Begin at the line containing "### Acknowledgements -/" in the data below and go on through the line containing "let due := p1.pair.waits.filter", repeating each line exactly; include both ends and no other line.
>>>>
-- ==== Sys2Proof/Machine/Pairing.lean ====
section
/-! DEFINITION. Pair operation (chapter 11): links and heartbeats (R280, R282, R289), the frames that keep a standby in step
(R283 to R288), the shadow check (R291), and switchover (R292 to R295). -/

namespace Sys2Proof.Machine

open Sys2Proof

/-! ### Heartbeats out -/

/-- The heartbeat of a link as it leaves now (Table 11.6). -/
def heartbeatNow (b : Bool) (p : Part) : Heartbeat :=
  let l := p.pairLink b
  let (w1, w2, w3, w4) := tenureCounts p
  { role := roleCode p.pair.role, endB := p.sys.endB, epoch := p.pair.epoch, pins := BitVec.ofNat 8 (pairPins p)
    tb := BitVec.ofNat 8 (tbByte p), health := BitVec.ofNat 8 (health p), jseq := p.txn.jseq, txTime := p.sys.now
    echoTime := l.lastHb, echoDwell := p.sys.now - l.arrived, feCfnLow := cfnLow p.fr.cfn, lastFe := p.fr.lastFe
    witness := [w1, w2, w3, w4] }

/-- Sends a heartbeat on a link (R282); it also leaves on a link that is not UP, so that the partner can count eight. -/
def heartbeatOut (p : Part) (b : Bool) : Part :=
  sendPair b p.fr.cfn (.heartbeat (heartbeatNow b p)) (updPairLink b (fun l => { l with lastTx := p.sys.now }) p)

def execHeartbeatSend (t : Nat) (s : State) : Host.Outcome State Fault Refusal :=
  onPart (timed t (guarded (fun p => p.tb.rootLock && decide (7 ≤ p.sys.step) && !p.sys.stopped)
    (fun p => heartbeatOut (heartbeatOut p false) true))) s

/-! ### Links -/

/-- Releases what waits for a partner that is gone: replies held for a mirror, final replies of OBJ_LOAD (R284, R359). -/
def releaseWaits (p0 : Part) : Part :=
  let p := releaseJoin (p0.updPair fun x => { x with joinSent := false })
  let p1 := p.pair.waits.foldl (fun q w => sendReply w.reply (mirrorStale q)) (p.updPair fun x => { x with waits := [] })
  p1.pair.bulkWaits.foldl (fun q w => finalReply w.1 stOk [] q) (p1.updPair fun x => { x with bulkWaits := [] })

/-- No link is UP any more (R284, R292, R294). -/
def allLinksLost (p : Part) : Part :=
  let p1 := releaseWaits p
  match p1.pair.role with
  | .primary => setLevel evPairIsolated 0 true p1
  | .standby => if !p1.pair.readTenureLow && !p1.pair.wireFault then becomePrimary false p1 else p1
  | .unsynced => if !p1.pair.readTenureLow && !p1.pair.wireFault then becomeReady (becomePrimary false p1) else p1
  | _ => p1

/-- A link leaves UP, or stops counting towards it (R280). -/
def linkLost (b : Bool) (p : Part) : Part :=
  let was := (p.pairLink b).up
  let p1 := updPairLink b (fun l => { l with up := false, hbRun := 0, unacked := [] }) p
  if !was then p1
  else
    let p2 := raise evPairLinkLost (b2n b) 0 p1
    if anyLinkUp p2 then p2 else allLinksLost p2

def execPairLinkLost (t : Nat) (linkB : Bool) (s : State) : Host.Outcome State Fault Refusal :=
  onPart (timed t (linkLost linkB)) s

/-- Journal entries that the partner has not, sent again where they are held (R283, R295). -/
def replayJournal (theirs : Nat) (p : Part) : Part :=
  (p.txn.journal.filter fun e => decide (theirs < e.jseq)).foldl (fun q e => sendAcked 3 e.jseq (.journal e) q) p

/-- Packages that the partner does not hold go to it again (R158). -/
def resendStale (p : Part) : Part :=
  p.txn.stale.foldl (fun r l => sendPackage l r) (p.updTxn fun x => { x with stale := [] })

/-- A link comes UP (R280, R295). -/
def linkUp (b : Bool) (hb : Heartbeat) (p : Part) : Part :=
  let first := !anyLinkUp p
  let p1 := raise evPairLinkUp (b2n b) 0 (updPairLink b (fun l => { l with up := true }) p)
  let p2 := setLevel evPairIsolated 0 false p1
  if first && p2.pair.role == .primary && hb.role == 2 then replayJournal hb.jseq (resendStale p2)
  else if p2.pair.role = .standby ∧ hb.role = 1 then
    if p2.txn.jseq + 4096 < hb.jseq then losesStep p2
    else if first then p2.updPair fun x => { x with replayTo := hb.jseq }
    else p2
  else p2

/-- A valid heartbeat on a link: the eighth in a row brings it UP (R280). -/
def linkHeard (b : Bool) (hb : Heartbeat) (p : Part) : Part :=
  let l := p.pairLink b
  let run := if l.hbRun = 0 ∨ l.arrived + 52 * usec < p.sys.now then 1 else l.hbRun + 1
  let q := updPairLink b (fun l => { l with hbRun := run, lastHb := hb.txTime, arrived := p.sys.now }) p
  let lanes := laneWorks p (144 + 2 * b2n b) && laneWorks p (145 + 2 * b2n b)
  if !l.up && lanes && decide (8 ≤ run) then linkUp b hb q else q

/-! ### Heartbeats in -/

/-- The offset of the partner's counter, and ΔFE of the same CFN, from one heartbeat (R289). -/
def offsetMeasured (b : Bool) (hb : Heartbeat) (p : Part) : Part :=
  let lowest := if (p.pairLink false).up then !b else b
  if !lowest || !(p.pairLink b).up || hb.echoTime == 0 || !p.fr.started then p
  else
    let theta := (((hb.txTime : Int) - hb.echoDwell - hb.echoTime) - ((p.sys.now : Int) - hb.txTime)).tdiv 2
    let ahead := (hb.feCfnLow - cfnLow p.fr.cfn).toInt
    let own : Int := (p.fr.lastFe : Int) + ahead * framePeriod p.cfg.canvas
    let dfe := own - ((hb.lastFe : Int) - theta)
    p.updPair fun x => { x with theta := theta, dfeSum := x.dfeSum + dfe, dfeCount := x.dfeCount + 1 }

/-- A joining head counts on from the partner's CFN, on the partner's raster (R19, R287). -/
def joinRaster (cfn : Nat) (hb : Heartbeat) (p : Part) : Part :=
  if hb.echoTime = 0 then p
  else
    let theta := (((hb.txTime : Int) - hb.echoDwell - hb.echoTime) - ((p.sys.now : Int) - hb.txTime)).tdiv 2
    let fe : Int := (hb.lastFe : Int) - theta
    if p.fr.started && decide (cfn ≤ p.fr.cfn + 1) && decide (p.fr.cfn ≤ cfn + 1) then p
    else p.updFr fun f => { f with
      started := true, first := true, cfn := cfn + 1, lastFe := fe.toNat, origin := fe + framePeriod p.cfg.canvas
      originCfn := cfn + 1, step := none }

/-- Two primaries meet again (R295). -/
def reMeet (hb : Heartbeat) (p : Part) : Part :=
  let stays := serialNewer 16 p.pair.epoch.toNat hb.epoch.toNat || (p.pair.epoch == hb.epoch && !p.sys.endB)
  if stays then p.updPair fun x => { x with split := false } else demoted hb.epoch p

/-- The pins that a heartbeat reports as read agree with the drives of both heads (R292). -/
def pinsAgree (p : Part) (hb : Heartbeat) : Bool :=
  bit hb.pins.toNat 1 == (p.pair.driveTenure || bit hb.pins.toNat 0) && bit hb.pins.toNat 3 == (p.pair.driveYield || bit hb.pins.toNat 2)

/-- The wait of Table 11.9 for a heartbeat is over: the wire is faulty, or the role is taken. -/
def tenureHeard (hb : Heartbeat) (p : Part) : Part :=
  if p.pair.tenureWait.isNone then p
  else if hb.role = 1 ∧ bit hb.pins.toNat 0 then
    raise evPairWireFault 0 0 (p.updPair fun x => { x with tenureWait := none, wireFault := true, pinsOkSince := none })
  else becomePrimary false p

/-- A standby follows the slot in use of its primary, from the first heartbeat that names it as such (R290). -/
def followSlot (before : Option Heartbeat) (hb : Heartbeat) (p : Part) : Part :=
  if (before.map fun h => (h.role, hbSlot h)) = some (hb.role, hbSlot hb) then p else takeNamed p

/-- What a heartbeat means for this head's role (R277, R287, R290, R292, R295). -/
def roleHeard (hbm : Memory) (before : Option Heartbeat) (cfn : Nat) (hb : Heartbeat) (p : Part) : Part :=
  match p.pair.role with
  | .primary =>
    if hb.role = 1 then reMeet hb p
    else if hb.role = 3 ∧ !p.pair.joinSent then sendJoin hbm p
    else if hb.role = 2 then releaseJoin (p.updPair fun x => { x with joinSent := false, synced := true, staleRaised := x.staleRaised && x.synced })
    else p
  | .standby =>
    if hb.role = 4 then becomePrimary false p
    else
      let q := tenureHeard hb p
      if q.pair.role = .standby ∧ hb.role = 1 then followSlot before hb (q.updPair fun x => { x with epoch := hb.epoch }) else q
  | .unsynced =>
    if hb.role = 4 then becomeReady (becomePrimary false p)
    else
      let q := tenureHeard hb p
      if q.pair.role = .unsynced ∧ hb.role = 1 then
        joinRaster cfn hb (q.updPair fun x => { x with epoch := hb.epoch, joining := true })
      else q
  | .kindling => joinDecide false p
  | .yielding => p

/-- A heartbeat arrives (R280, R282). -/
def heartbeatReceived (hbm : Memory) (b : Bool) (cfn : Nat) (hb : Heartbeat) (p : Part) : Part :=
  let before := p.pair.partner
  let p1 := linkHeard b hb p
  let p2 := pinsFollow (p1.updPair fun x => { x with
    partner := some hb, partnerCfn := cfn
    pinsOkSince := if !x.wireFault || !pinsAgree p1 hb then none else some (x.pinsOkSince.getD p1.sys.now) })
  let p3 := offsetMeasured b hb p2
  if anyLinkUp p3 then roleHeard hbm before cfn hb p3 else p3

def execHeartbeatReceived (t : Nat) (linkB : Bool) (cfn : Nat) (hb : Heartbeat) (s : State) : Host.Outcome State Fault Refusal :=
  onPartMem (fun hbm _ => timed t (guarded (fun p => p.tb.rootLock) (heartbeatReceived hbm linkB cfn hb))) s

/-! ### Acknowledgements -/

/-- A frame was acknowledged on a link (R283): a mirrored command's reply goes out, an OBJ_LOAD is done (R284, R359). -/
def ackReceived (b : Bool) (kind seq : Nat) (p : Part) : Part :=
  let p1 := updPairLink b (fun l => { l with unacked := l.unacked.filter fun f => !(f.kind == kind && f.seq == seq) }) p
  if kind = 2 then
    let due := p1.pair.waits.filter fun w => w.mseq == seq
    due.foldl (fun q w => configReply w.reply q) (p1.updPair fun x => { x with waits := x.waits.filter fun w => w.mseq != seq })
  else if kind = 7 then
    let due := p1.pair.bulkWaits.filter fun w => w.2 == seq
    due.foldl (fun q w => finalReply w.1 stOk [] q) (p1.updPair fun x => { x with bulkWaits := x.bulkWaits.filter fun w => w.2 != seq })
  else p1

def execPairAckReceived (t : Nat) (linkB : Bool) (kind seq : Nat) (s : State) : Host.Outcome State Fault Refusal :=
  onPart (timed t (guarded (fun p => (p.pairLink linkB).up) (ackReceived linkB kind seq))) s

/-- A frame that no acknowledgement has reached within 20 µs is sent again (R283). -/
def pairResend (b : Bool) (kind seq : Nat) (p : Part) : Part :=
  let due := fun (f : PairFrame) => f.kind == kind && f.seq == seq && decide (f.sentAt + 20 * usec ≤ p.sys.now)
  let l := p.pairLink b
  if l.up then
    (l.unacked.filter due).foldl (fun q f => sendPair b p.fr.cfn f.what q)
      (updPairLink b (fun l => { l with unacked := l.unacked.map fun f => if due f then { f with sentAt := p.sys.now } else f }) p)
  else p

def execPairResend (t : Nat) (linkB : Bool) (kind seq : Nat) (s : State) : Host.Outcome State Fault Refusal :=
  onPart (timed t (pairResend linkB kind seq)) s

/-- The mirror timeout: the reply goes out, and the standby is out of date (R284). -/
def mirrorTimesOut (mseq : Nat) (p : Part) : Part :=
  let due := p.pair.waits.filter fun w => w.mseq == mseq && decide (w.deadline ≤ p.sys.now)
  due.foldl (fun q w => configReply w.reply (mirrorStale q))
    (p.updPair fun x => { x with waits := x.waits.filter fun w => !due.contains w })

def execMirrorTimeout (t mseq : Nat) (s : State) : Host.Outcome State Fault Refusal :=
  onPart (timed t (mirrorTimesOut mseq)) s

def execPairFrameDiscarded (t : Nat) (linkB : Bool) (s : State) : Host.Outcome State Fault Refusal :=
  onPart (timed t (count blkPair (b2n linkB) 0)) s

/-! ### Frames at the standby -/

/-- This head takes the primary's frames: a standby, or a head that holds the configuration it joins with. -/
def inStep (p : Part) : Bool := p.pair.role == .standby || (p.pair.role == .unsynced && p.pair.joining && p.pair.joinCfg)

/-- Rule and handler of a mirrored opcode (R284). -/
def mirroredCommand (op : Nat) : Option (OpRule × Handler) :=
  if op = 0x0101 then some (ruleTxn, txnOpen)
  else if op = 0x0102 then some ({ ruleTxn with seal_ := true }, txnSeal)
  else if op = 0x0103 then some (ruleTxn, txnAbort)
  else if op = 0x0407 then some (ruleMirrored, parsed (fun b => if b.length = 16 then .ok b else badParam noOffset) objAlloc)
  else if op = 0x0408 then some (ruleMirrored, objLoad)
  else if op = 0x0409 then some (ruleMirrored, parsed (fun b => layout b 4 [] (leAt b 0 2)) objRelease)
  else if op = 0x0603 then some ({ cls := .load, mirrored := true }, pkgLoad [])
  else if op = 0x0903 then some (ruleMirrored, parsed (fun b => layout b 4 [] (leIntAt b 0 4)) tbSteer)
  else if op = 0x0A01 then some (ruleMirrored, parsed parsePairSet pairSet)
  else if (configParser op).isSome then some (ruleConfig, configCommand op)
  else none

/-- A mirrored command is checked and staged as the primary did; a different result loses step (R284). -/
def mirrorTaken (op : Nat) (k : CmdPkt) (p : Part) : Part :=
  match mirroredCommand op with
  | none => losesStep p
  | some (r, h) =>
    let k' := { k with flags := k.flags &&& 0xF7 }
    let (a, q) := handle r h k' p
    let st := settle q a.status
    let q1 := recordTag { tag := k.tag, opcode := op, crc := k.crc, uart := k.uart, flags := k'.flags,
                          reply := some (BitVec.ofNat 16 st, a.params), owes := a.owes } q
    if accepted st then q1 else losesStep q1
<<<<
FINAL ANSWER:
/-! ### Acknowledgements -/

/-- A frame was acknowledged on a link (R283): a mirrored command's reply goes out, an OBJ_LOAD is done (R284, R359). -/
def ackReceived (b : Bool) (kind seq : Nat) (p : Part) : Part :=
  let p1 := updPairLink b (fun l => { l with unacked := l.unacked.filter fun f => !(f.kind == kind && f.seq == seq) }) p
  if kind = 2 then
    let due := p1.pair.waits.filter fun w => w.mseq == seq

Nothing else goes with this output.